-- ==== Sys2Proof/Machine/System.lean ====
section
/-! DEFINITION. System registers, trap and return, waiting, capabilities, power requests, cache and translation
instructions, bring-up and route tables (R164, R169, R170, R172, R247, R313, R322 to R333, R347). -/

namespace Sys2Proof.Machine

/-! ### L2 modes (R169, R170, R172) -/

/-- The values that L2_CFG takes from a write: reserved SIZE or MODE keep the old field (DEDUCED, log 49). -/
def l2cfgOf (old v : Word) : Word :=
  let size := if fld v 3 2 = 3 then fld old 3 2 else fld v 3 2
  let mode := if 2 ≤ fld v 1 0 then fld old 1 0 else fld v 1 0
  BitVec.ofNat 64 (4 * size + mode)

/-- A launch is taken or running; one that is switched out is taken again (R170, R243). -/
def launchLive (s : State) : Bool :=
  s.launches.any fun l => l.state = .taken || l.state = .running || l.state = .switchedOut

/-- A partition reconfiguration; refused while a launch is taken or running. -/
def reconfigure (s : State) (cfg pmap : Word) : State :=
  if launchLive s then s
  else { s with l2cfg := l2cfgOf s.l2cfg cfg, l2pmap := pmap, l2co := 0, co := [], coPoison := [], owners := [], dirty := [],
                cores := s.cores.map fun (c, k) => (c, { k with l1 := [] }) }

/-- L2_RECONFIGURATION. -/
def execL2Reconfiguration (cfg pmap : Word) (s : State) : Result := .next (reconfigure s cfg pmap)

/-- The carve-out of a partition gets another number of ways; bytes beyond the new size are lost, and new offsets read zero. A partition
that a reconfiguration has taken away meanwhile has its field written all the same (DESIGN CHOICE, log 82). -/
def setWays (s : State) (p ways : Nat) : State :=
  let old := coWays s p
  let s' : State := { s with l2co := s.l2co + BitVec.ofNat 64 (ways * 2 ^ (4 * p)) - BitVec.ofNat 64 (old * 2 ^ (4 * p)) }
  let size := min (coSize s p) (coSize s' p)
  { s' with co := tset s.co p (takeRange (tget [] s.co p) 0 size),
            coPoison := s.coPoison.filter fun g => !(g.1 == p && decide (size ≤ 32 * g.2)) }

/-! ### System registers (R324, R325) -/

/-- The chiplet's clock runs: it has locked and is not parked. -/
def clockRuns (h : Chiplet) : Bool := fld h.bust 2 0 != 0 && h.cur != 7

/-- CYCLE read: the chiplet's count goes on by the cycles since the last read. -/
def readCycle (s : State) (n : Nat) : State × Word :=
  let h := s.getChiplet n
  let v := h.cycle + if clockRuns h then (Config.cycles s.tick).setWidth 64 else 0
  ((s.setChiplet n { h with cycle := v }).ticked, v)

/-- COREID (R325, R404). -/
def coreId (c : CoreId) : Word :=
  if isBc c then BitVec.ofNat 64 (0xFFFF00 + coreNo c)
  else BitVec.ofNat 64 (c % 52 * 2 ^ 16 + c / 52 * 2 ^ 8 + coreNo c)

/-- WSWIN (R164); REMAIN is open within its bound (DEDUCED, log 51). A basecamp core, which has no weight store, reads 0 (DESIGN
CHOICE, log 79). -/
def wsWin (s : State) (c : CoreId) : Word :=
  if isBc c then 0 else
  let g := s.getCluster (clusterOf c)
  let r := (Config.remain s.tick).toNat
  BitVec.ofNat 64 (if g.wsOpen then 2 ^ 31 + g.bank.toNat * 2 ^ 28 + r % 1025 else g.bank.toNat * 2 ^ 28 + r % 15361)

/-- PWR_STAT (R325). -/
def pwrStat (h : Chiplet) : Word :=
  BitVec.ofNat 64 ((if h.capped then 2 ^ 16 else 0) + (if h.busy then 2 ^ 8 else 0) + h.req.toNat * 16 + h.cur.toNat)

/-- Whether only seat 7 reads a register (R324). -/
def seat7Reads (r : Nat) : Bool := decide (0x10 ≤ r) && decide (r < 0x40)

/-- Whether `sr.wr` writes a register. -/
def srWritable (r : Nat) : Bool :=
  r == 8 || (decide (0x30 ≤ r) && decide (r ≤ 0x37)) || r == 0x39

/-- The value of a register without an effect of its reading. -/
def srValue (s : State) (r : Nat) : Word :=
  let k := s.thisCore
  let c := s.core
  let t := k.getSeat (r % 8)
  if r < 3 then (if r = 1 then coreId c else BitVec.ofNat 64 s.seat.val)
  else if r = 8 then k.dbgCtl
  else if r < 0x10 then wsWin s c
  else if r < 0x18 then t.trapPc.setWidth 64
  else if r < 0x20 then t.trapCause.setWidth 64
  else if r < 0x28 then t.trapVal
  else if r < 0x30 then t.rpc.setWidth 64
  else if r < 0x38 then match r with
    | 0x30 => k.ttRoot
    | 0x31 => k.seatCtl
    | 0x32 => k.shell.link
    | 0x33 => k.tretCtl
    | _ => if isBc c then 0 else (s.chan (clusterOf c) (r - 0x34)).hlq
  else match r with
    | 0x38 => k.ovfCfg
    | 0x39 => k.ovfHead.setWidth 64
    | 0x3A => BitVec.ofNat 64 (k.ovfTail.toNat + if k.ovfFull then 2 ^ 63 else 0)
    | 0x3C => k.bivBase
    | 0x3D => k.ctxBase
    | 0x40 => s.l2co
    | 0x41 => s.l2cfg
    | 0x42 => s.l2pmap
    | _ => pwrStat (s.getChiplet (chipOf c))

/-- `sr.rd`: a restricted register takes the privilege trap outside seat 7, whatever the guard (R30, R324). -/
def execSrRd (c : Ctl) (d : BitVec 5) (r : BitVec 10) (s : State) : Result :=
  if seat7Reads r.toNat && s.seat ≠ 7 then .next (precise s 0x02 ((wordX c 0x38 d 0 r).setWidth 64))
  else issue c 2 { wx := [d] } (fun s =>
    if r = 0 then let (s, v) := readCycle s (chipOf s.core); putX s d v
    else putX (if r = 9 then s.ticked else s) d (srValue s r.toNat)) s

/-- A write of SEAT_CTL: without effect while a request is pending; a request for seat 7, or for a FREE or TRAPPED seat,
is dropped (R247). -/
def writeSeatCtl (s : State) (c : CoreId) (v : Word) : State :=
  let k := s.getCore c
  let n := fld v 2 0
  let t := k.getSeat n
  if k.seatCtl.getLsbD 8 then s
  else
    let taken := v.getLsbD 8 && n != 7 && t.status != .free && t.status != .trapped
    s.setCore c { k with seatCtl := BitVec.ofNat 64 (n + if taken then 256 else 0) }

/-- SEAT_CTL_WRITE: seat 7 of a core requests a pre-emption. -/
def execSeatCtlWrite (core : Nat) (v : Word) (s : State) : Result :=
  .next (if isCore core then writeSeatCtl s core v else s)

/-- A write of a system register by the running seat 7. -/
def srWrite (s : State) (r : Nat) (v : Word) : State :=
  let c := s.core
  match r with
  | 8 => s.updThisCore fun k => { k with dbgCtl := v &&& 1 }
  | 0x30 => s.updThisCore fun k => { k with ttRoot := v &&& 0xFFFF00FFFFFFF001 }
  | 0x31 => writeSeatCtl s c v
  | 0x32 => writeShLink s c v
  | 0x33 => s.updThisCore fun k => { k with tretCtl := v &&& 0xFFFF0307 }
  | 0x39 => writeOvfHd s c v
  | 0x41 => reconfigure s v s.l2pmap
  | 0x42 => reconfigure s s.l2cfg v
  | _ => if isBc c then s else writeHlq s (clusterOf c) (r - 0x34) v

/-- The registers that `sr.wr` of a core writes: a basecamp core also L2_CFG and L2_PMAP (R169, R324). -/
def writesReg (c : CoreId) (r : Nat) : Bool := srWritable r || (isBc c && (r == 0x41 || r == 0x42))

/-- `sr.wr`: a register that it does not write takes the privilege trap, whatever the guard (R30, R324). -/
def execSrWr (c : Ctl) (a : BitVec 5) (r : BitVec 10) (s : State) : Result :=
  if s.seat = 7 && !writesReg s.core r.toNat then .next (precise s 0x02 ((wordX c 0x39 0 a r).setWidth 64))
  else issueS (wordX c 0x39 0 a r) c { rx := [a] } (fun s => .next (srWrite s r.toNat (s.thisSeat.getX a))) s

/-! ### Trap, return and waiting (R326 to R328) -/

/-- `trap` (R326). -/
def execTrap (c : Ctl) (a : BitVec 5) (s : State) : Result :=
  issue c 2 { rx := [a] } (fun s => .trap 0x06 (s.thisSeat.getX a)) s

/-- The parcels of the unit at an address: a 16-bit or 32-bit instruction, or a prefix and its instruction (R27). -/
def unitLen (k : Core) (a : Nat) : Nat :=
  let w := k.word a
  if isPrefix w then 4 else if w.getLsbD 31 then 2 else 1

/-- Where `tret` resumes the trapped seat, and with which repeat counter. -/
def resumePoint (k : Core) (t : Seat) (mode : Nat) : Nat × BitVec 11 :=
  match mode with
  | 0 => (t.rpc.toNat, t.rpt)
  | 1 => (t.rpc.toNat + unitLen k t.rpc.toNat, 0)
  | _ => (fld k.tretCtl 31 16, 0)

/-- `tret` (R327). -/
def execTret (c : Ctl) (s : State) : Result :=
  issueS (wordX c 0x3A 0 0 0) c {} (fun s =>
    let k := s.thisCore
    let n := fld k.tretCtl 2 0
    let t := k.getSeat n
    let mode := fld k.tretCtl 9 8
    if n = 7 || t.status ≠ .trapped then sysTrap 6 0 n
    else if mode = 3 then .next (killFiring s s.core n)
    else
      let (pc, rpt) := resumePoint k t mode
      if pc ≤ 0xFFFF && k.starts pc then
        .next (s.updSeatAt s.core n fun t => { t with status := .running, pc := BitVec.ofNat 16 pc, rpt := rpt })
      else .trap 0x01 (BitVec.ofNat 64 pc)) s

/-- `wfe` (R328). -/
def execWfe (c : Ctl) (s : State) : Result :=
  issue c 2 {} (fun s => if s.thisSeat.event then .next (s.updThisSeat fun t => { t with event := false }) else .block) s

/-! ### Capabilities and power (R329, R330) -/

/-- `cap.wr` (R329). -/
def execCapWr (c : Ctl) (n : BitVec 3) (a : BitVec 5) (s : State) : Result :=
  issueS (wordX c 0x3A (n.setWidth 5) a 3) c { rx := [a] } (fun s =>
    let x := s.thisSeat.getX a
    if fld x 63 32 ≠ 0 then sysTrap 1 0 3
    else .next (updShell s s.core fun h => { h with caps := h.caps.setIfInBounds n.toNat (x.setWidth 32) })) s

/-- The controller of a chiplet serves its requests in order while no transition runs: one for the current state is done at
once, a deeper state holds at once with the voltage to follow, and the request that parks is done when parking begins
(R330, R397) (DEDUCED, log 24). -/
def startPower (cn : Nat) : Nat → State → State
  | 0, s => s
  | fuel + 1, s =>
    let h := s.getChiplet cn
    match h.busy, h.queue with
    | false, (st, who) :: t =>
      let tell (s : State) : State := match who with
        | some (c, n, id) => answer s c n id (.value 0)
        | none => s
      let h := { h with req := st, target := st }
      if st = h.cur then startPower cn fuel (tell (s.setChiplet cn { h with queue := t }))
      else if st = 7 then tell (s.setChiplet cn { h with queue := t, cur := 7, busy := true })
      else s.setChiplet cn { h with cur := if h.cur.toNat < st.toNat then st else h.cur, busy := true }
    | _, _ => s

/-- A request joins the queue of a chiplet's controller. -/
def askPower (s : State) (cn : Nat) (st : BitVec 3) (who : Option (CoreId × Nat × Nat)) : State :=
  let s := s.updChiplet cn fun h => { h with queue := h.queue ++ [(st, who)] }
  startPower cn (s.getChiplet cn).queue.length s

/-- `pwr` (R330): the request joins the queue of the chiplet's controller (DEDUCED, log 50). -/
def execPwr (c : Ctl) (a : BitVec 5) (s : State) : Result :=
  issueS (wordX c 0x3A 0 a 2) c { rx := [a] } (fun s =>
    let x := s.thisSeat.getX a
    let cn := if x.getLsbD 3 then 13 * fld x 15 12 + fld x 11 8 else chipOf s.core
    let st : BitVec 3 := x.setWidth 3
    if fld x 63 16 ≠ 0 || fld x 7 4 ≠ 0 || (!x.getLsbD 3 && fld x 15 8 ≠ 0) || 12 < fld x 15 12 || 12 < fld x 11 8 then
      sysTrap 1 0 2
    else if !isCluster cn || bustState s cn ≠ 5 || (isLost s cn && !isLost s (chipOf s.core)) then sysTrap 8 0 cn
    else
      .next (askPower (raise s .none false (.pwr cn st)) cn st (some (s.core, s.seat.val, s.fresh)))) s

/-! ### Caches and translation (R322, R323) -/

/-- `l1.inv` (R322). -/
def execL1Inv (c : Ctl) (s : State) : Result :=
  issue c 2 { mem := true } (fun s => .next (raise s .none true .l1Inv (.value 0))) s

/-- `l2.wb`: a request to the line's home (R322, R341). -/
def execL2Wb (c : Ctl) (a : BitVec 5) (s : State) : Result :=
  issue c 2 { rx := [a], mem := true } (fun s =>
    let x := s.thisSeat.getX a
    if x.toNat % 128 ≠ 0 then .trap 0x10 x
    else if tagOf x ≠ 0 then .trap 0x11 x
    else match checkBytes s s.me .read (byteAddrs x 128) with
      | some r => faultAct r
      | none => .next (post (raise s .none false .plain) s.fresh .wb [mkPiece x (placeOf s s.me x) 8 0 0 0])) s

/-- `l2.ways` (R322). -/
def execL2Ways (c : Ctl) (a : BitVec 5) (s : State) : Result :=
  issueS (wordX c 0x3A 0 a 4) c { rx := [a] } (fun s =>
    let x := s.thisSeat.getX a
    if fld x 63 12 ≠ 0 || fld x 7 4 ≠ 0 then sysTrap 1 0 4
    else if partitions s ≤ fld x 3 0 || 12 < fld x 11 8 then sysTrap 5 0 (fld x 3 0)
    else .next (raise s .none false (.l2Ways (fld x 3 0) (fld x 11 8)) (.value 0))) s

/-- `tc.inv` (R323). -/
def execTcInv (c : Ctl) (a : BitVec 5) (s : State) : Result :=
  issueS (wordX c 0x3A 0 a 7) c { rx := [a] } (fun s =>
    let x := s.thisSeat.getX a
    if fld x 62 48 ≠ 0 || (x.getLsbD 63 && fld x 47 16 ≠ 0) then sysTrap 1 0 7
    else .next (raise s .none false (.tcInv x) (.value 0))) s

/-! ### BUST and route tables (R331 to R333, R347) -/

/-- `bust.rd` (R331). -/
def execBustRd (c : Ctl) (d a : BitVec 5) (s : State) : Result :=
  issueS (wordX c 0x3B d a 0) c { rx := [a], wx := [d] } (fun s =>
    let x := s.thisSeat.getX a
    if fld x 63 16 ≠ 0 then sysTrap 1 0 0
    else if !isChiplet x.toNat then sysTrap 7 0 x.toNat
    else .next (raise s (.x d) false (.bust x.toNat) (.value 0))) s

/-- KIND of a chiplet (R332). -/
def chipKind (cn : Nat) : Nat :=
  if cn < 169 then (if isCluster cn then 0 else 1)
  else if cn < 0x110 then 2 else if cn < 0x120 then 3 else 4

/-- The BUST value that `bust.rd` returns: a DARK chiplet's neighbour answers with zeros. -/
def bustValue (s : State) (cn : Nat) : Word :=
  if bustState s cn = 0 then 0 else (s.getChiplet cn).bust ||| BitVec.ofNat 64 (chipKind cn * 256)

/-- The BUST value that a core reads: a chiplet that its basecamp has lost reads FENCED (R384, R386). -/
def bustSeen (s : State) (c : CoreId) (cn : Nat) : Word :=
  if isLost s cn && !isLost s (chipOf c) then (bustValue s cn &&& ~~~7) ||| 6 else bustValue s cn

/-- The operand checks of `rtab.rd` and `rtab.wr`. -/
def withRouter (x : Word) (fn : Nat) (entryOk : Bool) (f : Nat → Nat → Nat → Act) : Act :=
  if fld x 63 34 ≠ 0 || 2 ≤ fld x 33 32 || 2737 < fld x 31 16 || !entryOk then sysTrap 1 0 fn
  else if 51 < fld x 15 8 || 51 < fld x 7 0 then sysTrap 7 0 (52 * fld x 15 8 + fld x 7 0)
  else f (fld x 33 32) (fld x 31 16) (52 * fld x 15 8 + fld x 7 0)

/-- `rtab.rd` (R333). -/
def execRtabRd (c : Ctl) (d a : BitVec 5) (s : State) : Result :=
  issueS (wordX c 0x3B d a 1) c { rx := [a], wx := [d] } (fun s =>
    withRouter (s.thisSeat.getX a) 1 true fun table index router =>
      .next (raise s (.x d) false (.rtab table index router none) (.value 0))) s

/-- An entry that a table may hold: SEL, or a PORT that is not reserved and DOWN (DEDUCED, log 50). -/
def tableEntryOk (table : Nat) (e : Word) : Bool :=
  if table = 0 then decide (e.toNat < 4) else decide (e.toNat < 16) && decide (fld e 2 0 < 6)

/-- `rtab.wr` (R333). -/
def execRtabWr (c : Ctl) (d a : BitVec 5) (s : State) : Result :=
  issueS (wordX c 0x3B d a 2) c { rx := [a, d] } (fun s =>
    let x := s.thisSeat.getX a
    let e := s.thisSeat.getX d
    withRouter x 2 (tableEntryOk (fld x 33 32) e) fun table index router =>
      .next (raise s .none false (.rtab table index router (some e)) (.value 0))) s

end Sys2Proof.Machine
end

- What needs to be done
Looking at the entries above, can you reproduce exactly the lines from the one that holds "s s.l2cfg v" through the one that holds "def writesReg (c", and only those?

- Response area
  | 0x42 => reconfigure s s.l2cfg v
  | _ => if isBc c then s else writeHlq s (clusterOf c) (r - 0x34) v

/-- The registers that `sr.wr` of a core writes: a basecamp core also L2_CFG and L2_PMAP (R169, R324). -/
def writesReg (c : CoreId) (r : Nat) : Bool := srWritable r || (isBc c && (r == 0x41 || r == 0x42))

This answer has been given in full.